● WHAT IS REQUIRED
Each line of the material below with the word "some" is to be reported.

○ ○ ○

/-- R290: a factory operation makes a new instance in a new slot, with the registers at their reset values and no port
transaction. The reset value of `LIT` is log 3's and is not stated. The reset values are the spec's decision D25, STATUS D34.
-/
def Obligations.ConstructionSetsTheRegisters : Prop :=
  (∀ (s : State) (f : Factory) (rest : List Input), s.inbox = .construct f :: rest →
    (∀ j : Inst, some j ∈ s.slots → f.make.sharesAgent j = false) →
      step s = .next { s with inbox := rest, slots := s.slots ++ [some f.make] }) ∧
  (∀ sink : Sink, ∃ regs : EncRegs,
    (Factory.byteEncoder sink).make = { status := { failed := false, err := 0 }, codec := .byteEnc ⟨regs, sink⟩ } ∧
    (Factory.boolEncoder sink).make =
      { status := { failed := false, err := 0 }, codec := .boolEnc ⟨regs, sink⟩ { bitsRemained := 8, current := 0 } } ∧
    regs.numLiterals = 0 ∧ regs.repeating = false ∧ regs.tailRun = 0 ∧ regs.bufLen = 0 ∧ regs.bufPos = 0) ∧
  ∀ (src : Source) (key : String), ∃ regs : DecRegs,
    (Factory.byteDecoder src key).make = { status := { failed := false, err := 0 }, codec := .byteDec ⟨key, regs, src⟩ } ∧
    (Factory.boolDecoder src key).make =
      { status := { failed := false, err := 0 }
        codec := .boolDec ⟨key, regs, src⟩ { remainingBits := 0, reversedLastByte := 0 } } ∧
    regs.remainingValues = 0 ∧ regs.repeating = false ∧ regs.value = 0 ∧ regs.win = [] ∧ regs.winPos = 0 ∧
    regs.pendingSkip = 0

/-- R292: destruction, of a READY or a FAILED instance, makes no port transaction: the sink or source is left as it is, and
the registers are gone; no command may then be issued to the instance. R292 is the spec's decision D43; the list of released
agents is the model's (log 20). -/
def Obligations.DestructionMakesNoTransaction : Prop :=
  ∀ (s : State) (k : Nat) (inst : Inst) (rest : List Input), s.inbox = .destroy k :: rest → s.slots[k]? = some (some inst) →
    step s = .next { s with
      inbox := rest, slots := s.slots.set k none, released := s.released ++ [inst.agent] } ∧
    ∀ i : Instr, exec i { s with cur := k, slots := s.slots.set k none } = .fault .noInstance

○ ○ ○

● YOUR SOLUTION
    (∀ j : Inst, some j ∈ s.slots → f.make.sharesAgent j = false) →
      step s = .next { s with inbox := rest, slots := s.slots ++ [some f.make] }) ∧
  ∀ (s : State) (k : Nat) (inst : Inst) (rest : List Input), s.inbox = .destroy k :: rest → s.slots[k]? = some (some inst) →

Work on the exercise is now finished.